问题
I'm using dlply() with a custom function that averages slopes of lm() fits on data that contain some NA values, and I get the error "Error in lm.fit(x, y, offset = offset, singular.ok = singular.ok, ...) : 0 (non-NA) cases"
This error only happens when I call dlply with two key variables - separating by one variable works fine.
Annoyingly I can't reproduce the error with a simple dataset, so I've posted the problem dataset in my dropbox.

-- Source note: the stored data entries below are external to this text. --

-- ==== Sys2Proof/Laws/Step.lean ====
section
/-! SUPPORT. What a step can do: accept and run a word, or one move of the host. -/

namespace Sys2Proof.Machine

/-- A word is accepted exactly where the block is ready and one stands on the channel. -/
theorem fetch_eq_some {s s' : State} {w : CmdWord} :
    fetch s = some (w, s') ↔ s.busy = false ∧ s.rst = false ∧ ∃ rest, s.cmds = w :: rest ∧ s' = accept rest s := by
  unfold fetch cmdReady
  cases hb : s.busy <;> cases hr : s.rst <;> cases hc : s.cmds <;> simp
  exact fun _ => eq_comm

/-- Nothing is accepted from a busy block, a block held in reset, or an empty channel. -/
theorem fetch_eq_none {s : State} : fetch s = none ↔ s.busy = true ∨ s.rst = true ∨ s.cmds = [] := by
  unfold fetch cmdReady
  cases hb : s.busy <;> cases hr : s.rst <;> cases hc : s.cmds <;> simp

/-- The two kinds of step: the run of an accepted word, or the host's next move. -/
theorem step_cases (s : State) :
    (∃ w rest, s.busy = false ∧ s.rst = false ∧ s.cmds = w :: rest ∧ step s = runWord w (accept rest s)) ∨
    ((s.busy = true ∨ s.rst = true ∨ s.cmds = []) ∧ step s = .next (hostMove s)) := by
  cases h : fetch s with
  | none => exact .inr ⟨fetch_eq_none.mp h, by rw [step, h]⟩
  | some p =>
    obtain ⟨w, s'⟩ := p
    obtain ⟨hb, hr, rest, hc, rfl⟩ := fetch_eq_some.mp h
    exact .inl ⟨w, rest, hb, hr, hc, by rw [step, h]⟩

/-- Everything a move of the host can do. -/
theorem hostMove_cases (s : State) :
    (s.host = [] ∧ hostMove s = s) ∨
    (∃ w rest, s.host = .present w :: rest ∧ hostMove s = { s with host := rest, cmds := s.cmds ++ [w] }) ∨
    (∃ rest, s.host = .takeRsp :: rest ∧ hostMove s = transfer { s with host := rest }) ∨
    (∃ rest, s.host = .setRst true :: rest ∧ hostMove s = enterReset { s with host := rest }) ∨
    (∃ rest, s.host = .setRst false :: rest ∧ hostMove s = { s with host := rest, rst := false }) := by
  unfold hostMove
  split
  · exact .inl ⟨‹_›, rfl⟩
  · next e rest h =>
    cases e with
    | present w => exact .inr (.inl ⟨w, rest, h, rfl⟩)
    | takeRsp => exact .inr (.inr (.inl ⟨rest, h, rfl⟩))
    | setRst level =>
      cases level
      · exact .inr (.inr (.inr (.inr ⟨rest, h, rfl⟩)))
      · exact .inr (.inr (.inr (.inl ⟨rest, h, rfl⟩)))

/-- A transfer does nothing where no response stands on the channel, else it hands it over. -/
theorem transfer_cases (s : State) :
    (s.rsp = none ∧ transfer s = s) ∨
    (∃ r, s.rsp = some r ∧ transfer s = { s with busy := false, rsp := none, taken := s.taken ++ [r] }) := by
  unfold transfer
  cases h : s.rsp with
  | none => exact .inl ⟨rfl, rfl⟩
  | some r => exact .inr ⟨r, rfl, rfl⟩

/-- A run whose first step answers a next state goes on from there. -/
theorem run_succ {s t : State} (h : step s = .next t) (k : Nat) : Sys2Proof.core.run (k + 1) s = Sys2Proof.core.run k t := by
  have h' : Sys2Proof.core.step s = .next t := h
  simp only [Host.Core.run, h']

end Sys2Proof.Machine
end

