/-- The digits of `n`, written with characters that read as they should, spell `n`. -/
theorem natOfDigits_map_toDigits {b : Nat} (hb : 1 < b) {write : Char → Char}
    (hwrite : ∀ d < b, digitValue b (write d.digitChar) = some d) (n : Nat) :
    natOfDigits b ((Nat.toDigits b n).map write) = some n := by
  have hvalue : digitsValue b 0 ((Nat.toDigits b n).map write) = some n := by
    induction n using Nat.strongRecOn with
    | ind n ih =>
      rw [Nat.toDigits_eq_if hb]
      split
      · next hlt => simp [digitsValue, hwrite n hlt]
      · next hge =>
        rw [List.map_append, digitsValue_append, ih _ (Nat.div_lt_self (by omega) hb)]
        simp [digitsValue, hwrite _ (Nat.mod_lt n (by omega)), Nat.div_add_mod]
  cases hl : (Nat.toDigits b n).map write with
  | nil => exact absurd (List.map_eq_nil_iff.mp hl) Nat.toDigits_ne_nil
  | cons c cs => rw [natOfDigits, ← hl, hvalue]

/-! ## Integers (R70) -/

/-- Digits alone are a decimal integer: they begin with neither a minus sign nor `0x`. -/
theorem intOfChars_of_natOfDigits {ds : List Char} {n : Nat} (h : natOfDigits 10 ds = some n) :
    intOfChars ds = some (n : Int) := by
  unfold intOfChars
  split
  · exact absurd h (by simp [natOfDigits, digitsValue, digitValue])
  · exact absurd h (by simp [natOfDigits, digitsValue, digitValue])
  · rw [h]; rfl

theorem natOfDigits_toDigits_ten (n : Nat) : natOfDigits 10 (Nat.toDigits 10 n) = some n := by
  simpa using natOfDigits_map_toDigits (b := 10) (write := id) (by decide) (digitValue_digitChar (by decide)) n

theorem intOfChars_charsOfInt (v : Int) : intOfChars (charsOfInt v) = some v := by
  unfold charsOfInt
  split
  · next hneg =>
    rw [intOfChars, natOfDigits_toDigits_ten, Option.map_some]
    exact congrArg some (show -(v.natAbs : Int) = v by omega)
  · next hpos =>
    rw [intOfChars_of_natOfDigits (natOfDigits_toDigits_ten _)]
    exact congrArg some (by omega)

theorem intOfChars_hexOfInt (capital : Bool) (v : Int) : intOfChars (hexOfInt capital v) = some v := by
  unfold hexOfInt
  split
  · exact intOfChars_charsOfInt v
  · next hpos =>
    have hwrite : ∀ d < 16, digitValue 16 (if capital then d.digitChar.toUpper else d.digitChar) = some d := by
      cases capital
      · exact digitValue_digitChar (by decide)
      · exact digitValue_toUpper_digitChar
    rw [intOfChars, natOfDigits_map_toDigits (by decide) hwrite, Option.map_some]
    exact congrArg some (Int.toNat_of_nonneg (by omega))

/-! ## Tokens -/

/-- A character that is part of a token wherever it stands: no space, no comma, no start of a comment. -/
abbrev InToken (c : Char) : Prop := c ≠ ' ' ∧ c ≠ '\t' ∧ c ≠ ',' ∧ c ≠ '#'
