-- ==== Sys2Proof/Machine/Core.lean ====
section
/-! DEFINITION. The machine behind the host's interface. -/

def Sys2Proof.core : Host.Core :=
  { State := Sys2Proof.Machine.State, Fault := Sys2Proof.Machine.Fault,
    Refusal := Sys2Proof.Machine.Refusal, step := Sys2Proof.Machine.step,
    reset := Sys2Proof.Machine.State.reset }
end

Here's the code, as minimized as possible while still producing an error:
masterData <- read.csv("http://dl.dropbox.com/u/48901983/SOquestionData.csv", na.strings="#N/A")
workingData <- data.frame(sample = masterData$sample,
substrate = masterData$substrate,
el1 = masterData$elapsedHr1,
F1 = masterData$r1 - masterData$rK)
#This function is trivial as written; in reality it takes the average of many slopes
meanSlope <- function(df) {
lm1 <- lm(df$F1 ~ df$el1, na.action=na.omit) #changing to na.exclude doesn't help
slope1 <- lm1$coefficients[2]
meanSlope <- mean(c(slope1))
}
lsGOOD <- dlply(workingData, .(sample), meanSlope) #works fine
lsBAD <- dlply(workingData, .(sample, substrate), meanSlope) #throws error
Thanks in advance for any insight.
回答1:
For several of your cross-classifications you have missing covariates:
with(masterData, table(sample, substrate, r1mis = is.na(r1) ) )
#
snipped the nonmissing reports
, , r1mis = TRUE
substrate
sample 1 2 3 4 5 6 7 8
3 0 0 0 0 0 0 0 0
4 0 0 0 0 0 0 0 0
5 0 0 0 0 0 0 0 0
6 0 0 0 0 0 0 0 0
7 0 0 0 0 0 0 3 3
8 0 0 0 0 0 0 0 3
9 0 0 0 0 0 0 0 3
10 0 0 0 0 0 0 0 3
11 0 0 0 0 0 0 0 3
12 0 0 0 0 0 0 0 3
13 0 0 0 0 0 0 0 3
14 0 0 0 0 0 0 0 3
This would let you skip over the subsets with insufficient data in this particular data:
meanSlope <- function(df) { if ( sum(!is.na(df$el1)) < 2 ) { return(NA) } else {
lm1 <- lm(df$F1 ~ df$el1, na.action=na.omit) #changing to na.exclude doesn't help
slope1 <- lm1$coefficients[2]
meanSlope <- mean(c(slope1)) }
}
Although it depends on the missingness being in one particular covariate. A more robust solution would be to use try
to capture errors and convert to NA's.
?try
回答2:
As per my comment:
my.func <- function(df) {
data.frame(el1=all(is.na(df$el1)), F1=all(is.na(df$F1)))
}
ddply(workingData, .(sample, substrate), my.func)
Shows that you have many sub sets where both F1 and el1 are NA. (in fact every time one is all na, the other is as well!)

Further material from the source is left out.